- [GIVEN DATA]
--- START ---

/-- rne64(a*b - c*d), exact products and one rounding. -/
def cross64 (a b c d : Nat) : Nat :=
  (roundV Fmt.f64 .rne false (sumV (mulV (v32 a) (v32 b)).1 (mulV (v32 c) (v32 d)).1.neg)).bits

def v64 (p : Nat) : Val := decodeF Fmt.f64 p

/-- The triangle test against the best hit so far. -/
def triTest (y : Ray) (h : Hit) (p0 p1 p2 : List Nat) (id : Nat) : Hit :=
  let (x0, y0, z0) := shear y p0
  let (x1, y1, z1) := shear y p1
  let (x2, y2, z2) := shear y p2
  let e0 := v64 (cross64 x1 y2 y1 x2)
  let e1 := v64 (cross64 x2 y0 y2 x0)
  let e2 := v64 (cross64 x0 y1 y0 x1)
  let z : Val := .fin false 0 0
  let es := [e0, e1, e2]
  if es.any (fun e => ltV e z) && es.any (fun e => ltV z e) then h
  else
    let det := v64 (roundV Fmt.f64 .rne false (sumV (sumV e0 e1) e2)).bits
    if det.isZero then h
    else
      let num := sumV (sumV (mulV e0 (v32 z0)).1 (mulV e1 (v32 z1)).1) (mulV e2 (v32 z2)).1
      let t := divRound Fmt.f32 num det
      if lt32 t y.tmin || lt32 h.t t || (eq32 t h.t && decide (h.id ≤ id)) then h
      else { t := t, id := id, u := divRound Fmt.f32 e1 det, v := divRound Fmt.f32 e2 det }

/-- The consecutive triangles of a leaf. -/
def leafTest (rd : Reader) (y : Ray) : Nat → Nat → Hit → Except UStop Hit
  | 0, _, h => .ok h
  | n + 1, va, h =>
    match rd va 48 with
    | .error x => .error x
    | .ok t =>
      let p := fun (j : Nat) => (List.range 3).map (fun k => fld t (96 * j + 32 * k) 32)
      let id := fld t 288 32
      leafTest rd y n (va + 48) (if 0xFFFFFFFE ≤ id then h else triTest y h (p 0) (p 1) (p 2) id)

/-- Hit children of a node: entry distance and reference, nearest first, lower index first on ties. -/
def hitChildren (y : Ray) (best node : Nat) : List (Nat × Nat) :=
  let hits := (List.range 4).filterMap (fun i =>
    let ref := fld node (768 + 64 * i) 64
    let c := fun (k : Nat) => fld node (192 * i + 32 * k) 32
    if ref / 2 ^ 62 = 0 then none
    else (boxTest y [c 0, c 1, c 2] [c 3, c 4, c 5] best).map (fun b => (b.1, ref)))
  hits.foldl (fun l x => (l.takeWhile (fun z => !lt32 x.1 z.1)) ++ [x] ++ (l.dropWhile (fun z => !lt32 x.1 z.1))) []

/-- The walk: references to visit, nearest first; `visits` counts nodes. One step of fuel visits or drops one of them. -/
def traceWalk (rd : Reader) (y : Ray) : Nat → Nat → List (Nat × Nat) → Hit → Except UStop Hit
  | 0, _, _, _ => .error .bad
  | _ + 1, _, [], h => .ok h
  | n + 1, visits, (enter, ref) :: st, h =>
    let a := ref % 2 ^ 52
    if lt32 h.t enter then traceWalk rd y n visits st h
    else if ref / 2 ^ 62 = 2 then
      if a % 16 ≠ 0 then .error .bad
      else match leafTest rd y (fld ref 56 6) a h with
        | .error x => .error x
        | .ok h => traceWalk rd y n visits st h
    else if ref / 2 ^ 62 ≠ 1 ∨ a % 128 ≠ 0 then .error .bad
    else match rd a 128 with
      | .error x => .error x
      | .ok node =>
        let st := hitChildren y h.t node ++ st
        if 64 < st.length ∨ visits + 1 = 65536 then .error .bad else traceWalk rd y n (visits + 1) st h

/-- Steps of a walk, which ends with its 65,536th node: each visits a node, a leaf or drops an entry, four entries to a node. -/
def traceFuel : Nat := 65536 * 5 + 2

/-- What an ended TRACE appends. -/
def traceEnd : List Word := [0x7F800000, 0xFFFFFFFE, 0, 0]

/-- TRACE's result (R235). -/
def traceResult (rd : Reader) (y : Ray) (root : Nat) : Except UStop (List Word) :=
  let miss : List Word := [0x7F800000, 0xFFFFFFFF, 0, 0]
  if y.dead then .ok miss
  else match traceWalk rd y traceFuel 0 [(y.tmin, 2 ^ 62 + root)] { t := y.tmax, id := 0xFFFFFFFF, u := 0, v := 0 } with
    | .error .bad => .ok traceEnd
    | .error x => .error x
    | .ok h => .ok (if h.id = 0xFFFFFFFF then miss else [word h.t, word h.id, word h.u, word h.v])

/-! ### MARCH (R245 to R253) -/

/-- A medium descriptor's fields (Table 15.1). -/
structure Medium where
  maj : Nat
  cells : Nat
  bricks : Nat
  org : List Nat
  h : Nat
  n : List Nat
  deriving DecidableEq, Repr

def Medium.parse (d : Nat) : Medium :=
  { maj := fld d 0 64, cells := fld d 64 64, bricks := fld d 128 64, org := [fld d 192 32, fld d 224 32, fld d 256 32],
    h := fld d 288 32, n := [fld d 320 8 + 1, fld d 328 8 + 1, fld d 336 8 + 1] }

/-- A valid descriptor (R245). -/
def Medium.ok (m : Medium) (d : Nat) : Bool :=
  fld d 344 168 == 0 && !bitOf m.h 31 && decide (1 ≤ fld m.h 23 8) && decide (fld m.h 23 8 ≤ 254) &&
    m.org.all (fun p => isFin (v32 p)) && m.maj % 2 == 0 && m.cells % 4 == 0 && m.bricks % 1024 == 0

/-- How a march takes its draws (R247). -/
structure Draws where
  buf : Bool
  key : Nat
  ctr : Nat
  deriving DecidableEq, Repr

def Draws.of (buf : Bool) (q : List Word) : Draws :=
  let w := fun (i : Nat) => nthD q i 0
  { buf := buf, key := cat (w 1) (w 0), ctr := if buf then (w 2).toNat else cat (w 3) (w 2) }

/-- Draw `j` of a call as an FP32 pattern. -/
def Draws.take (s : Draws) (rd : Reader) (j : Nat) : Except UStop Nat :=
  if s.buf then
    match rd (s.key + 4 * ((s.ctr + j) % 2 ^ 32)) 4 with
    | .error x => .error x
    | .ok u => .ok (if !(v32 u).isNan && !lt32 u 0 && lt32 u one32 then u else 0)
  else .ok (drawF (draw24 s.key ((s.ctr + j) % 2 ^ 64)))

--- END ---
--- START ---

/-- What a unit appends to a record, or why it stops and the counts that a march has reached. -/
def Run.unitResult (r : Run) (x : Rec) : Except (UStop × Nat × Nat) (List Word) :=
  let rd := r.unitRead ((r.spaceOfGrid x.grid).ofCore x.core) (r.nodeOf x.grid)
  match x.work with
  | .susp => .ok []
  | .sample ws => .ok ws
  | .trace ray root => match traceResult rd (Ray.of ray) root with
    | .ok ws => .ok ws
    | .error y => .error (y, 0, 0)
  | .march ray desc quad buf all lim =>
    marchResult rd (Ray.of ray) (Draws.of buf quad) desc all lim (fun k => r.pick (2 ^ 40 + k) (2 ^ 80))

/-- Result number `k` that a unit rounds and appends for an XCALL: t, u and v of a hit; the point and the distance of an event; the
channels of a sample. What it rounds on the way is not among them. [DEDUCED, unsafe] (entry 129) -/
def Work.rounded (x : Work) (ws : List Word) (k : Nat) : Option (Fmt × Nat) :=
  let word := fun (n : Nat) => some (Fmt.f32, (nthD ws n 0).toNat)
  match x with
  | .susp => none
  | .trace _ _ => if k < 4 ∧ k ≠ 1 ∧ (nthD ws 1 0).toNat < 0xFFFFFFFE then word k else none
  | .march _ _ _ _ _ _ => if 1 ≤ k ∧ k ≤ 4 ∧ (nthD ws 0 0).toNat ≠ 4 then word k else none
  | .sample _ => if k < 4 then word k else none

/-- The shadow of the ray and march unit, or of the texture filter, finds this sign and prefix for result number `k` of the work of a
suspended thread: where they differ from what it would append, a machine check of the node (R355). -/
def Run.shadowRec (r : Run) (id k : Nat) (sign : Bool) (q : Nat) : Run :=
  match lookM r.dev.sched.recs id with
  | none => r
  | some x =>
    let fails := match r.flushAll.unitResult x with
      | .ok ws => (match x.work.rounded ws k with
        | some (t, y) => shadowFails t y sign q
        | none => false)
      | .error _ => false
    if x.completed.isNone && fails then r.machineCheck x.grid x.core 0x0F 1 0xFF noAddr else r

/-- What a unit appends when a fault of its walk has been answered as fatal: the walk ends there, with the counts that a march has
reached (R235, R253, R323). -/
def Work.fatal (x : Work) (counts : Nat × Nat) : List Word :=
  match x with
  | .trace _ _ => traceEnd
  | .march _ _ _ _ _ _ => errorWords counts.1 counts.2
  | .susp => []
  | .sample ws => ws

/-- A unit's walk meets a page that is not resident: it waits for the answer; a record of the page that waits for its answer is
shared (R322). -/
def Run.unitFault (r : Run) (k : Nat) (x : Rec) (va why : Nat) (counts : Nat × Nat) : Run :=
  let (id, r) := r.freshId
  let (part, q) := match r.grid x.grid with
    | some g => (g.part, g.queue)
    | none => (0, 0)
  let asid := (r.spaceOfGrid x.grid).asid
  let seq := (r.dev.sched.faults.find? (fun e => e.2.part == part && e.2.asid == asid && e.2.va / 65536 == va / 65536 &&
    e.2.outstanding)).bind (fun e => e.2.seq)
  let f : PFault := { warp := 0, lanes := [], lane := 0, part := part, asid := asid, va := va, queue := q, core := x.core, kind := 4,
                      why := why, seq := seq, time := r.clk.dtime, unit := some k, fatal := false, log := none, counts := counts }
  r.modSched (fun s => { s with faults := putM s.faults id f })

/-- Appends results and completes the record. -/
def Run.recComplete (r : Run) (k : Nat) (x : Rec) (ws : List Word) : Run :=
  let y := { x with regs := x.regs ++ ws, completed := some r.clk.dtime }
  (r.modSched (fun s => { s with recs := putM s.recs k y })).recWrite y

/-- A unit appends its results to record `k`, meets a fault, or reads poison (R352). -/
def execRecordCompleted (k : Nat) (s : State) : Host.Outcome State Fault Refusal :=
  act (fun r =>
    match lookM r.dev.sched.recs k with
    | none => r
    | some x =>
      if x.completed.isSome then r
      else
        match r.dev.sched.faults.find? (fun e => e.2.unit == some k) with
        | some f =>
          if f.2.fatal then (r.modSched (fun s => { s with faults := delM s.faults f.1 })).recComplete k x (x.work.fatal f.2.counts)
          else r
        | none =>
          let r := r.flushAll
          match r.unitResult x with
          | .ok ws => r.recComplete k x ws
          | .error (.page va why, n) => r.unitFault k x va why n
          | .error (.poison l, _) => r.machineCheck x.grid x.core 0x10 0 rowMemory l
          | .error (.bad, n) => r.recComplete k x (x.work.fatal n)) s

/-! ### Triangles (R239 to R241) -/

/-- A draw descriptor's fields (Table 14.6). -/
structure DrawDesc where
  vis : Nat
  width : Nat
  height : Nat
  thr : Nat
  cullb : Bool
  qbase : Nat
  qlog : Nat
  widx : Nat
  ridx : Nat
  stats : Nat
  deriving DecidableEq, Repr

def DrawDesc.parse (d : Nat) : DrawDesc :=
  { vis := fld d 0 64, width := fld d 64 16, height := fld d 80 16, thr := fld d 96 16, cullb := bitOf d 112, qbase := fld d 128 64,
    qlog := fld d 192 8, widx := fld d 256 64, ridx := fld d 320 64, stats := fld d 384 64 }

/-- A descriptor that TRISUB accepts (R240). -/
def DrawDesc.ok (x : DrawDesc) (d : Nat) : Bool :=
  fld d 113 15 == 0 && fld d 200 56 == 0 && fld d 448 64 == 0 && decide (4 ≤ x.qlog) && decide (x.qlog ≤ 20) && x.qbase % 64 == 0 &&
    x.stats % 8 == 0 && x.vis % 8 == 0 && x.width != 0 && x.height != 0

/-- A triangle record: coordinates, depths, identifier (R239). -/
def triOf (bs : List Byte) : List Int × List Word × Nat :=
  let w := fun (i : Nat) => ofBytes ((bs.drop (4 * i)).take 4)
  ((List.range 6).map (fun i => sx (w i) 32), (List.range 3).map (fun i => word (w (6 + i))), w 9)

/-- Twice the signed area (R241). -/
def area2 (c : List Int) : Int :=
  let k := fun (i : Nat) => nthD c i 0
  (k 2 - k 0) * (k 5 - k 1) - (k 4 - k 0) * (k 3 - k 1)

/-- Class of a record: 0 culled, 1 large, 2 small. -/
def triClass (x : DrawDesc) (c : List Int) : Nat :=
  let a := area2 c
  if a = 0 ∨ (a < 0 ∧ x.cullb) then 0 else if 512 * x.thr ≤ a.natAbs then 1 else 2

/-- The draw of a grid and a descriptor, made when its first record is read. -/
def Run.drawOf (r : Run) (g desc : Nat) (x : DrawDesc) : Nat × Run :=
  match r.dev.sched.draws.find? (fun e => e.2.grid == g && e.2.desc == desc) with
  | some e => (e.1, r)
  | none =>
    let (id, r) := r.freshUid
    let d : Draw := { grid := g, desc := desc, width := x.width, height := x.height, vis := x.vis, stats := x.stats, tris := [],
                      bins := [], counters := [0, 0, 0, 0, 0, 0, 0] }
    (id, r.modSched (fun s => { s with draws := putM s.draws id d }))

--- END ---

Out of the data above, set down the lines from the one with "ray) root with" to the one with "an event; the", both included, exactly as written and with no additions.

  | .trace ray root => match traceResult rd (Ray.of ray) root with
    | .ok ws => .ok ws
    | .error y => .error (y, 0, 0)
  | .march ray desc quad buf all lim =>
    marchResult rd (Ray.of ray) (Draws.of buf quad) desc all lim (fun k => r.pick (2 ^ 40 + k) (2 ^ 80))

/-- Result number `k` that a unit rounds and appends for an XCALL: t, u and v of a hit; the point and the distance of an event; the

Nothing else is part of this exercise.